# [What this task involves]
Take the records below and write them out again exactly.

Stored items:
───
-- ==== Sys2Proof/Laws/State.lean ====
section
/-!
SUPPORT. What each named update of the state leaves as it is, field by field, and what it changes.
-/

namespace Sys2Proof.Machine

variable (s t : State)

@[simp] theorem State.setReg_pending (a : Nat) (v : Word) (w : Nat) : (s.setReg a v w).pending = s.pending := rfl
@[simp] theorem State.setReg_clock (a : Nat) (v : Word) (w : Nat) : (s.setReg a v w).clock = s.clock := rfl
@[simp] theorem State.setReg_freeN (a : Nat) (v : Word) (w : Nat) : (s.setReg a v w).freeN = s.freeN := rfl
@[simp] theorem State.setReg_formB (a : Nat) (v : Word) (w : Nat) : (s.setReg a v w).formB = s.formB := rfl
@[simp] theorem State.setReg_staged (a : Nat) (v : Word) (w : Nat) : (s.setReg a v w).staged = s.staged := rfl
@[simp] theorem State.setReg_aon (a : Nat) (v : Word) (w : Nat) : (s.setReg a v w).aon = s.aon := rfl
@[simp] theorem State.setReg_balls (a : Nat) (v : Word) (w : Nat) : (s.setReg a v w).balls = s.balls := rfl
@[simp] theorem State.setReg_rmv (a : Nat) (v : Word) (w : Nat) : (s.setReg a v w).rmv = s.rmv := rfl
@[simp] theorem State.setReg_trail (a : Nat) (v : Word) (w : Nat) : (s.setReg a v w).trail = s.trail := rfl
@[simp] theorem State.setReg_keep (a : Nat) (v : Word) (w : Nat) : (s.setReg a v w).keep = s.keep := rfl
@[simp] theorem State.setReg_host (a : Nat) (v : Word) (w : Nat) : (s.setReg a v w).host = s.host := rfl
@[simp] theorem State.setReg_log (a : Nat) (v : Word) (w : Nat) : (s.setReg a v w).log = s.log := rfl
@[simp] theorem State.setReg_port (a : Nat) (v : Word) (w : Nat) : (s.setReg a v w).port = s.port := rfl
@[simp] theorem State.setReg_router (a : Nat) (v : Word) (w : Nat) : (s.setReg a v w).router = s.router := rfl
@[simp] theorem State.setReg_svcNest (a : Nat) (v : Word) (w : Nat) : (s.setReg a v w).svcNest = s.svcNest := rfl
@[simp] theorem State.setReg_svcPc (a : Nat) (v : Word) (w : Nat) : (s.setReg a v w).svcPc = s.svcPc := rfl
@[simp] theorem State.setReg_wds (a : Nat) (v : Word) (w : Nat) : (s.setReg a v w).wds = s.wds := rfl
@[simp] theorem State.setReg_therm (a : Nat) (v : Word) (w : Nat) : (s.setReg a v w).therm = s.therm := rfl
@[simp] theorem State.setReg_fqs (a : Nat) (v : Word) (w : Nat) : (s.setReg a v w).fqs = s.fqs := rfl
@[simp] theorem State.setReg_hmp (a : Nat) (v : Word) (w : Nat) : (s.setReg a v w).hmp = s.hmp := rfl
@[simp] theorem State.setReg_agl (a : Nat) (v : Word) (w : Nat) : (s.setReg a v w).agl = s.agl := rfl
@[simp] theorem State.setReg_pcie (a : Nat) (v : Word) (w : Nat) : (s.setReg a v w).pcie = s.pcie := rfl
@[simp] theorem State.setReg_rt (a : Nat) (v : Word) (w : Nat) : (s.setReg a v w).rt = s.rt := rfl
@[simp] theorem State.setReg_chans (a : Nat) (v : Word) (w : Nat) : (s.setReg a v w).chans = s.chans := rfl
@[simp] theorem State.setReg_dops (a : Nat) (v : Word) (w : Nat) : (s.setReg a v w).dops = s.dops := rfl
@[simp] theorem State.setReg_nextOp (a : Nat) (v : Word) (w : Nat) : (s.setReg a v w).nextOp = s.nextOp := rfl
@[simp] theorem State.setReg_seqs (a : Nat) (v : Word) (w : Nat) : (s.setReg a v w).seqs = s.seqs := rfl
@[simp] theorem State.setReg_cws (a : Nat) (v : Word) (w : Nat) : (s.setReg a v w).cws = s.cws := rfl
@[simp] theorem State.setReg_cwOut (a : Nat) (v : Word) (w : Nat) : (s.setReg a v w).cwOut = s.cwOut := rfl
@[simp] theorem State.setReg_codecTurn (a : Nat) (v : Word) (w : Nat) : (s.setReg a v w).codecTurn = s.codecTurn := rfl
@[simp] theorem State.setReg_nextCw (a : Nat) (v : Word) (w : Nat) : (s.setReg a v w).nextCw = s.nextCw := rfl
@[simp] theorem State.setReg_map (a : Nat) (v : Word) (w : Nat) : (s.setReg a v w).map = s.map := rfl
@[simp] theorem State.setReg_prot (a : Nat) (v : Word) (w : Nat) : (s.setReg a v w).prot = s.prot := rfl
@[simp] theorem State.setReg_cal (a : Nat) (v : Word) (w : Nat) : (s.setReg a v w).cal = s.cal := rfl
@[simp] theorem State.setReg_casc (a : Nat) (v : Word) (w : Nat) : (s.setReg a v w).casc = s.casc := rfl
@[simp] theorem State.setReg_test (a : Nat) (v : Word) (w : Nat) : (s.setReg a v w).test = s.test := rfl
@[simp] theorem State.setReg_sent (a : Nat) (v : Word) (w : Nat) : (s.setReg a v w).sent = s.sent := rfl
───
# [Response to this task]
-- ==== Sys2Proof/Laws/State.lean ====
section
/-!
SUPPORT. What each named update of the state leaves as it is, field by field, and what it changes.
-/

namespace Sys2Proof.Machine

variable (s t : State)

@[simp] theorem State.setReg_pending (a : Nat) (v : Word) (w : Nat) : (s.setReg a v w).pending = s.pending := rfl
@[simp] theorem State.setReg_clock (a : Nat) (v : Word) (w : Nat) : (s.setReg a v w).clock = s.clock := rfl
@[simp] theorem State.setReg_freeN (a : Nat) (v : Word) (w : Nat) : (s.setReg a v w).freeN = s.freeN := rfl
@[simp] theorem State.setReg_formB (a : Nat) (v : Word) (w : Nat) : (s.setReg a v w).formB = s.formB := rfl
@[simp] theorem State.setReg_staged (a : Nat) (v : Word) (w : Nat) : (s.setReg a v w).staged = s.staged := rfl
@[simp] theorem State.setReg_aon (a : Nat) (v : Word) (w : Nat) : (s.setReg a v w).aon = s.aon := rfl
@[simp] theorem State.setReg_balls (a : Nat) (v : Word) (w : Nat) : (s.setReg a v w).balls = s.balls := rfl
@[simp] theorem State.setReg_rmv (a : Nat) (v : Word) (w : Nat) : (s.setReg a v w).rmv = s.rmv := rfl
@[simp] theorem State.setReg_trail (a : Nat) (v : Word) (w : Nat) : (s.setReg a v w).trail = s.trail := rfl
@[simp] theorem State.setReg_keep (a : Nat) (v : Word) (w : Nat) : (s.setReg a v w).keep = s.keep := rfl
@[simp] theorem State.setReg_host (a : Nat) (v : Word) (w : Nat) : (s.setReg a v w).host = s.host := rfl
@[simp] theorem State.setReg_log (a : Nat) (v : Word) (w : Nat) : (s.setReg a v w).log = s.log := rfl
@[simp] theorem State.setReg_port (a : Nat) (v : Word) (w : Nat) : (s.setReg a v w).port = s.port := rfl
@[simp] theorem State.setReg_router (a : Nat) (v : Word) (w : Nat) : (s.setReg a v w).router = s.router := rfl
@[simp] theorem State.setReg_svcNest (a : Nat) (v : Word) (w : Nat) : (s.setReg a v w).svcNest = s.svcNest := rfl
@[simp] theorem State.setReg_svcPc (a : Nat) (v : Word) (w : Nat) : (s.setReg a v w).svcPc = s.svcPc := rfl
@[simp] theorem State.setReg_wds (a : Nat) (v : Word) (w : Nat) : (s.setReg a v w).wds = s.wds := rfl
@[simp] theorem State.setReg_therm (a : Nat) (v : Word) (w : Nat) : (s.setReg a v w).therm = s.therm := rfl
@[simp] theorem State.setReg_fqs (a : Nat) (v : Word) (w : Nat) : (s.setReg a v w).fqs = s.fqs := rfl
@[simp] theorem State.setReg_hmp (a : Nat) (v : Word) (w : Nat) : (s.setReg a v w).hmp = s.hmp := rfl
@[simp] theorem State.setReg_agl (a : Nat) (v : Word) (w : Nat) : (s.setReg a v w).agl = s.agl := rfl
@[simp] theorem State.setReg_pcie (a : Nat) (v : Word) (w : Nat) : (s.setReg a v w).pcie = s.pcie := rfl
@[simp] theorem State.setReg_rt (a : Nat) (v : Word) (w : Nat) : (s.setReg a v w).rt = s.rt := rfl
@[simp] theorem State.setReg_chans (a : Nat) (v : Word) (w : Nat) : (s.setReg a v w).chans = s.chans := rfl
@[simp] theorem State.setReg_dops (a : Nat) (v : Word) (w : Nat) : (s.setReg a v w).dops = s.dops := rfl
@[simp] theorem State.setReg_nextOp (a : Nat) (v : Word) (w : Nat) : (s.setReg a v w).nextOp = s.nextOp := rfl
@[simp] theorem State.setReg_seqs (a : Nat) (v : Word) (w : Nat) : (s.setReg a v w).seqs = s.seqs := rfl
@[simp] theorem State.setReg_cws (a : Nat) (v : Word) (w : Nat) : (s.setReg a v w).cws = s.cws := rfl
@[simp] theorem State.setReg_cwOut (a : Nat) (v : Word) (w : Nat) : (s.setReg a v w).cwOut = s.cwOut := rfl
@[simp] theorem State.setReg_codecTurn (a : Nat) (v : Word) (w : Nat) : (s.setReg a v w).codecTurn = s.codecTurn := rfl
@[simp] theorem State.setReg_nextCw (a : Nat) (v : Word) (w : Nat) : (s.setReg a v w).nextCw = s.nextCw := rfl
@[simp] theorem State.setReg_map (a : Nat) (v : Word) (w : Nat) : (s.setReg a v w).map = s.map := rfl
@[simp] theorem State.setReg_prot (a : Nat) (v : Word) (w : Nat) : (s.setReg a v w).prot = s.prot := rfl
@[simp] theorem State.setReg_cal (a : Nat) (v : Word) (w : Nat) : (s.setReg a v w).cal = s.cal := rfl
@[simp] theorem State.setReg_casc (a : Nat) (v : Word) (w : Nat) : (s.setReg a v w).casc = s.casc := rfl
@[simp] theorem State.setReg_test (a : Nat) (v : Word) (w : Nat) : (s.setReg a v w).test = s.test := rfl
@[simp] theorem State.setReg_sent (a : Nat) (v : Word) (w : Nat) : (s.setReg a v w).sent = s.sent := rfl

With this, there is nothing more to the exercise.